(MATERIAL FOR THIS TASK):

┄┄┄┄┄┄

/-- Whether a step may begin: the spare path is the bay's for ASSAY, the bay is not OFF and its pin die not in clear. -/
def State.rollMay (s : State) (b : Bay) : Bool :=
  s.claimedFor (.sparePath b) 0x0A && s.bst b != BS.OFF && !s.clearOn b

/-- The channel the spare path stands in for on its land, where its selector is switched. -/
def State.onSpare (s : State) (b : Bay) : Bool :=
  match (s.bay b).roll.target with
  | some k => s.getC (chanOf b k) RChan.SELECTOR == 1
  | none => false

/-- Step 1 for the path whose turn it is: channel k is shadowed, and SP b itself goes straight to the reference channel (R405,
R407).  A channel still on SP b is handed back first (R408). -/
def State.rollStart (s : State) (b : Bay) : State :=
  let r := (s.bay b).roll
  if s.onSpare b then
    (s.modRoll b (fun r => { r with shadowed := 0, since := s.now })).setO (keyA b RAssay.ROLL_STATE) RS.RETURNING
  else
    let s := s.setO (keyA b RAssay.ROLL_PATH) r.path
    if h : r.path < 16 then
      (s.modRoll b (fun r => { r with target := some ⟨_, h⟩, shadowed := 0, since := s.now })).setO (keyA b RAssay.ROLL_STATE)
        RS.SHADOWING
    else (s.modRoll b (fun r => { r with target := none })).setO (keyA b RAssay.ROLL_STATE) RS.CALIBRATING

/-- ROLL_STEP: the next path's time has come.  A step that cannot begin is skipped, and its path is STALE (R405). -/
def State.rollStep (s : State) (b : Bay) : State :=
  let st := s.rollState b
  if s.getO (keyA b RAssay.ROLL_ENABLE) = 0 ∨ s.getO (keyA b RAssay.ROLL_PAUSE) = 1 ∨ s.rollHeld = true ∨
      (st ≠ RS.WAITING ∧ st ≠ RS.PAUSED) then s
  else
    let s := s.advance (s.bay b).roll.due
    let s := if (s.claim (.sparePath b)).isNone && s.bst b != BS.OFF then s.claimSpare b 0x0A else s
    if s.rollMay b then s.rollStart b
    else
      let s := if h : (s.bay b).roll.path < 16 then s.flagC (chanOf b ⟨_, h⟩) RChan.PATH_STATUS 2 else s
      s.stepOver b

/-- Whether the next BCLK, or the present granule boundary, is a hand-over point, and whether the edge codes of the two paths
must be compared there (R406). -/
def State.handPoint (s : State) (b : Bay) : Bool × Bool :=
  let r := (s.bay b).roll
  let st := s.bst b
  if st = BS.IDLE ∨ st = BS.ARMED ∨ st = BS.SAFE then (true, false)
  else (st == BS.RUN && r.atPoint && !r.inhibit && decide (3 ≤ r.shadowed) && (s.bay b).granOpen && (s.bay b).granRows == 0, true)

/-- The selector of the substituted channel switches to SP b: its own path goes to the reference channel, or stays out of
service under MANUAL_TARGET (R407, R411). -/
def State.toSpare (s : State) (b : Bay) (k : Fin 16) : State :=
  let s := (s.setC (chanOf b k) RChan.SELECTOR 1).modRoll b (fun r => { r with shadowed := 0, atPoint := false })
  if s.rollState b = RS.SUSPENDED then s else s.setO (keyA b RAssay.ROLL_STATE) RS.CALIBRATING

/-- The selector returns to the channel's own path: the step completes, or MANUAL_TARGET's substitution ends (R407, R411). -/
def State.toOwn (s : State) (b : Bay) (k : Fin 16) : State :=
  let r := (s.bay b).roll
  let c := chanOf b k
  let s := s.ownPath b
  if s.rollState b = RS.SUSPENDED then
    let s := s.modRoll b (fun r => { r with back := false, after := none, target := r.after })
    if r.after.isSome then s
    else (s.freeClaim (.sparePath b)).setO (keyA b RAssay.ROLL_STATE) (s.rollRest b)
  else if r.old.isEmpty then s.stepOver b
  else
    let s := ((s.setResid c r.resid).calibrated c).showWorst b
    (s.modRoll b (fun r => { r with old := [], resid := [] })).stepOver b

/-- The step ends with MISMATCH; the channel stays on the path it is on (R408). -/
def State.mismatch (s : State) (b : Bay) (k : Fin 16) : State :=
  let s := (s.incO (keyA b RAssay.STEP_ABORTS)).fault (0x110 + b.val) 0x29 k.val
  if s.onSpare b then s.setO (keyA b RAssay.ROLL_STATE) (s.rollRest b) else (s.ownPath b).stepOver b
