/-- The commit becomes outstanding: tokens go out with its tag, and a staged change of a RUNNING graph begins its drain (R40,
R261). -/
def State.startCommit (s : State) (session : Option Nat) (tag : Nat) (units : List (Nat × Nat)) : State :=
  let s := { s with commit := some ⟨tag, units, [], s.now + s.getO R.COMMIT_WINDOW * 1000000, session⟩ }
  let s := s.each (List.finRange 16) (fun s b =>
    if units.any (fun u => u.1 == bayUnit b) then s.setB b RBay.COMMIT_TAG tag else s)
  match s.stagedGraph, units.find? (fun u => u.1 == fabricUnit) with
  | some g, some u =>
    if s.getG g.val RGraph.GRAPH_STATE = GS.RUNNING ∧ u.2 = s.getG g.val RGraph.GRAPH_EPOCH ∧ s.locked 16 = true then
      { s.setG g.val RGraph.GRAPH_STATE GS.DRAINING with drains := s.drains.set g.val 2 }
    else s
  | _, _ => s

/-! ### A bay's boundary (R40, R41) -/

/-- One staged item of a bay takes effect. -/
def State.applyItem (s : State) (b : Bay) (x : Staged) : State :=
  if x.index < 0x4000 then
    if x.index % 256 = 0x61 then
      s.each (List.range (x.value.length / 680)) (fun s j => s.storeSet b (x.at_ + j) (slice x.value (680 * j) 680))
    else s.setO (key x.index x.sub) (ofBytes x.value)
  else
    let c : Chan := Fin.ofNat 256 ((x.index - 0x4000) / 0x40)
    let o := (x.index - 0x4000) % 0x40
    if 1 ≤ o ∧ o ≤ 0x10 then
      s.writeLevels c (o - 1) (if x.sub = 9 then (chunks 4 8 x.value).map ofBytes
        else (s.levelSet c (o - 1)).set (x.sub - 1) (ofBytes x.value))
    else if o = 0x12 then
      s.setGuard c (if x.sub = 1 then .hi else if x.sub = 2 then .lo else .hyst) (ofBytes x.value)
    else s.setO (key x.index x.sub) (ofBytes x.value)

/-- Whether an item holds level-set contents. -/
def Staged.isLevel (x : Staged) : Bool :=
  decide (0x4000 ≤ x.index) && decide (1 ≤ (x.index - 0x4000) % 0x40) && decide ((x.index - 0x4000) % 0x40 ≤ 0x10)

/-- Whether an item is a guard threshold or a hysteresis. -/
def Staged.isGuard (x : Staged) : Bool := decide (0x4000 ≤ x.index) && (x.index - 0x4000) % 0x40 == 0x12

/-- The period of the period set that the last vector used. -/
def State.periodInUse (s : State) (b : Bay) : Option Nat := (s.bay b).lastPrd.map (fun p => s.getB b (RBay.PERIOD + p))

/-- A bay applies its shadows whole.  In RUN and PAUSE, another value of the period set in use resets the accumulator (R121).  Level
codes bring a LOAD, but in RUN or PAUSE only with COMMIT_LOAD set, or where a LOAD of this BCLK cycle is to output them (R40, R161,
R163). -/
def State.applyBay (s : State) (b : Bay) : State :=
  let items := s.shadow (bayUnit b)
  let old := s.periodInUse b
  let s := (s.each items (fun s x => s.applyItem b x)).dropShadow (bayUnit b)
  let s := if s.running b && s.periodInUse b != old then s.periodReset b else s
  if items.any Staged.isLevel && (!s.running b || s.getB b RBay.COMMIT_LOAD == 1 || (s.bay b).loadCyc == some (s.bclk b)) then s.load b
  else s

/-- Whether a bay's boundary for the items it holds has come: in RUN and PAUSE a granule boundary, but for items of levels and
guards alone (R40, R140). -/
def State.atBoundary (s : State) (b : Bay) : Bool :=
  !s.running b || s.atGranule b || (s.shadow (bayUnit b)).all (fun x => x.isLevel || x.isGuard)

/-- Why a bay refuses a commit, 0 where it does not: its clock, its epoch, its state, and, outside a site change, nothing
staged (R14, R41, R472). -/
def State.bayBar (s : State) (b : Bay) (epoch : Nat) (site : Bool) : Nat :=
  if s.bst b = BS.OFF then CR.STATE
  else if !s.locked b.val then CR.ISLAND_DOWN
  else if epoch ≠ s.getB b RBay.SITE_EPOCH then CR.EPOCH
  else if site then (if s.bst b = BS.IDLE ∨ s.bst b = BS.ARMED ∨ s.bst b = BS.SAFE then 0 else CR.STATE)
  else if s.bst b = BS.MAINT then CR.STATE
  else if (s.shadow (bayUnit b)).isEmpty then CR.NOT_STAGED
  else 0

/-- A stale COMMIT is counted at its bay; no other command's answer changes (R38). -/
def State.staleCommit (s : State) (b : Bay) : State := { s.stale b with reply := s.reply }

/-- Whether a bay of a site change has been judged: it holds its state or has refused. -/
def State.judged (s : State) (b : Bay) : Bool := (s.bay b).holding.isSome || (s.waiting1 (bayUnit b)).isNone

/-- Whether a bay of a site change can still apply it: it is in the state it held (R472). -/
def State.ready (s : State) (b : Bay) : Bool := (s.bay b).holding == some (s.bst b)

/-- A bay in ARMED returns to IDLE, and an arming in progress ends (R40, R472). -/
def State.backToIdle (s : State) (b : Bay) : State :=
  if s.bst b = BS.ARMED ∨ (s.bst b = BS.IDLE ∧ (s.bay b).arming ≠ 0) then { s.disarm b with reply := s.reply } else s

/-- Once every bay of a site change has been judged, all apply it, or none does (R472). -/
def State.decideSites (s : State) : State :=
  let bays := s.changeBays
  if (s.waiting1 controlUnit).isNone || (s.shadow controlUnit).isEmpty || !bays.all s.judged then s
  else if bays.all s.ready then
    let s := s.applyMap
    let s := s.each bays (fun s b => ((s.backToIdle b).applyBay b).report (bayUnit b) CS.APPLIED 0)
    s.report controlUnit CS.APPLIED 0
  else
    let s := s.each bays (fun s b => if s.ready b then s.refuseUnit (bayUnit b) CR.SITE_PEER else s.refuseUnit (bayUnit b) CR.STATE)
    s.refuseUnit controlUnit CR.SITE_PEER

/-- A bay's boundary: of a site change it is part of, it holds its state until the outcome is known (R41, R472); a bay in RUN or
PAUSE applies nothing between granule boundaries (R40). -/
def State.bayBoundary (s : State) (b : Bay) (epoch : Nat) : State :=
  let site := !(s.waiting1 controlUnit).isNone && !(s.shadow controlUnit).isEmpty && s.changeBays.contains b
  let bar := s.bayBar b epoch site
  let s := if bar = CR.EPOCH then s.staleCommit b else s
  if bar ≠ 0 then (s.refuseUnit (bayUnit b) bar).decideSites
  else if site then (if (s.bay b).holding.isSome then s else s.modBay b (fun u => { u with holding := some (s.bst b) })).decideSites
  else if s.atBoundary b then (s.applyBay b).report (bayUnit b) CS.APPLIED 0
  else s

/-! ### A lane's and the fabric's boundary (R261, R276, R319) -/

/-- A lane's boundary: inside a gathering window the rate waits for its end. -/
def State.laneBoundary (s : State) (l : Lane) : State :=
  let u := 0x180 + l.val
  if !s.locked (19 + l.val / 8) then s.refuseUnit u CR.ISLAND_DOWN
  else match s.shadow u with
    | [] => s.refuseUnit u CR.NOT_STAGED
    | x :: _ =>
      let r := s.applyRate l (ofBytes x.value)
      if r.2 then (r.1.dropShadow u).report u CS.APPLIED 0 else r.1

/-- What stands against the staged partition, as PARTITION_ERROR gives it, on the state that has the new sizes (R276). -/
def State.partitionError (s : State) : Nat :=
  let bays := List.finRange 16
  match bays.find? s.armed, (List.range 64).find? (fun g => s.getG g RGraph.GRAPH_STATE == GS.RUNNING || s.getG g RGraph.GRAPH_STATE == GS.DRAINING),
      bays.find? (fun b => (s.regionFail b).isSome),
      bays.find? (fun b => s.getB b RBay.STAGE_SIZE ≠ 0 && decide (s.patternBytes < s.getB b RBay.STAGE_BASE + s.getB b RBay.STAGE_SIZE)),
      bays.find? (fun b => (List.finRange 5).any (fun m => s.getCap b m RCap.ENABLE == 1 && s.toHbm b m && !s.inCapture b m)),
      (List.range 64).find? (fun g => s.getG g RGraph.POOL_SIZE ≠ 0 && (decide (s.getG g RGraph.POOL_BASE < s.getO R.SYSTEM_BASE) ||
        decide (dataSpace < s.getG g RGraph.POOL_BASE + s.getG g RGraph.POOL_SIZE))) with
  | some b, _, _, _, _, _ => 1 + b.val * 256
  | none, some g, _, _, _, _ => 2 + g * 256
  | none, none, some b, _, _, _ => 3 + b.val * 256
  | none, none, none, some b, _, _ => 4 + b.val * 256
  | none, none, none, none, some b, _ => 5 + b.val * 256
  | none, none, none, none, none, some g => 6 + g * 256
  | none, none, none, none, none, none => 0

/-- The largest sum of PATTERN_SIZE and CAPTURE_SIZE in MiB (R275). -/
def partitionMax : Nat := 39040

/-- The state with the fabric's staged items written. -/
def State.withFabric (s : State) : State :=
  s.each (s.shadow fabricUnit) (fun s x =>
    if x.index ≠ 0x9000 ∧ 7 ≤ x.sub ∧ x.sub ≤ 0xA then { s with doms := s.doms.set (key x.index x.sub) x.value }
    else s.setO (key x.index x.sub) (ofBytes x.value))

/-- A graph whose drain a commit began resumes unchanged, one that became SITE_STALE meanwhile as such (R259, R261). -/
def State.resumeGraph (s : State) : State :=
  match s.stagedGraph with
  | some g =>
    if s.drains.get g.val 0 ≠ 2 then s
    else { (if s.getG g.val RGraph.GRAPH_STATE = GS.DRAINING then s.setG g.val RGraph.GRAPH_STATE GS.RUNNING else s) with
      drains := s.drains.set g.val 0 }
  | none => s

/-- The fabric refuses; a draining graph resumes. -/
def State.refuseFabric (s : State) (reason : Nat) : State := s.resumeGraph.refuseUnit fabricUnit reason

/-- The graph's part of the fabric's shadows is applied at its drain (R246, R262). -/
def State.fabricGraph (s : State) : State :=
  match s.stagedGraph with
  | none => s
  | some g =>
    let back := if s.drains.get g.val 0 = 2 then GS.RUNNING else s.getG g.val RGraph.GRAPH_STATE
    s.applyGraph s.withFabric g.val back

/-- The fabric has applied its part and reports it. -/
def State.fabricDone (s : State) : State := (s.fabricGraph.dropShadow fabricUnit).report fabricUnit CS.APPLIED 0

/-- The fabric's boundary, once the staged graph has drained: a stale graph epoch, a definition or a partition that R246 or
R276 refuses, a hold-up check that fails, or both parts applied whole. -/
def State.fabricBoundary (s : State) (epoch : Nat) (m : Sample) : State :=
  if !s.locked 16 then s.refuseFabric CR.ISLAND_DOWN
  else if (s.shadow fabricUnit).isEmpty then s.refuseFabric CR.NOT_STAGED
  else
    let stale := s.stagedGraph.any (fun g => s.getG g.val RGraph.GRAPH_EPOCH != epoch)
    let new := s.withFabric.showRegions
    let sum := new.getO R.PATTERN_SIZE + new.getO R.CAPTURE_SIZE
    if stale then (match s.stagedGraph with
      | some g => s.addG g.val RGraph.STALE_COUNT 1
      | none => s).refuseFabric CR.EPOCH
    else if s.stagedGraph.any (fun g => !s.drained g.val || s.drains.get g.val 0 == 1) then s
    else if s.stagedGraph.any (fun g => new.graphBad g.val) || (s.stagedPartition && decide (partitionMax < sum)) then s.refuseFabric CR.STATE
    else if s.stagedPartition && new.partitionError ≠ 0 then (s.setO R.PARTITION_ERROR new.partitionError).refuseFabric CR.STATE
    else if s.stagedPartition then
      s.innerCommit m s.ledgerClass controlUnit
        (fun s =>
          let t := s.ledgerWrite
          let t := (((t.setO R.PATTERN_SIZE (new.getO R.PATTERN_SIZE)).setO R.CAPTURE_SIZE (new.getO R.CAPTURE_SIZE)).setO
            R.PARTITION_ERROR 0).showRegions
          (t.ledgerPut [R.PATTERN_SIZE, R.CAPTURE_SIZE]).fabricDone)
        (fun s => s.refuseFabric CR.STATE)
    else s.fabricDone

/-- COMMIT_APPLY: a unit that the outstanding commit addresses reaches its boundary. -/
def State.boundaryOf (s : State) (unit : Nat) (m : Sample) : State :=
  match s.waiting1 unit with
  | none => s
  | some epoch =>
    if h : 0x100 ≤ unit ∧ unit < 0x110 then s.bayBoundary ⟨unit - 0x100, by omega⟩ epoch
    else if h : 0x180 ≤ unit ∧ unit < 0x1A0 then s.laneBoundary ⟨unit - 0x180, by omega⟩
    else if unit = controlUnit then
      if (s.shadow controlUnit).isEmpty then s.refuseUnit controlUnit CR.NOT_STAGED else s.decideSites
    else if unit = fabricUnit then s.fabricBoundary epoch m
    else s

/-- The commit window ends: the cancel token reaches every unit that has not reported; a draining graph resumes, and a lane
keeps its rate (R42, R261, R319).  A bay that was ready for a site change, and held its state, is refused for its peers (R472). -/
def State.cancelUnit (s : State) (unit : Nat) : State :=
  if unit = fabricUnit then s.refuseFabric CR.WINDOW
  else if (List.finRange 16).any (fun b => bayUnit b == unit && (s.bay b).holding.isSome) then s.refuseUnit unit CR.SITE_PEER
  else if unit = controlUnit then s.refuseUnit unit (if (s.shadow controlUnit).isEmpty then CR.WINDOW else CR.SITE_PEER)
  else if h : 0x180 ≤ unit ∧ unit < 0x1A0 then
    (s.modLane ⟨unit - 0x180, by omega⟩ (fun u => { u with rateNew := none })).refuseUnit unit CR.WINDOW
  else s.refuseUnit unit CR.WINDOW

┄┄┄┄┄┄

(WHAT IS BEING ASKED):
For the material above, reproduce exactly the lines from the line with "s.refuseUnit u CR.NOT_STAGED" to the line with "sizes (R276). -/", inclusive, and exclude all others.

(EXPECTED ANSWER):
    | [] => s.refuseUnit u CR.NOT_STAGED
    | x :: _ =>
      let r := s.applyRate l (ofBytes x.value)
      if r.2 then (r.1.dropShadow u).report u CS.APPLIED 0 else r.1

/-- What stands against the staged partition, as PARTITION_ERROR gives it, on the state that has the new sizes (R276). -/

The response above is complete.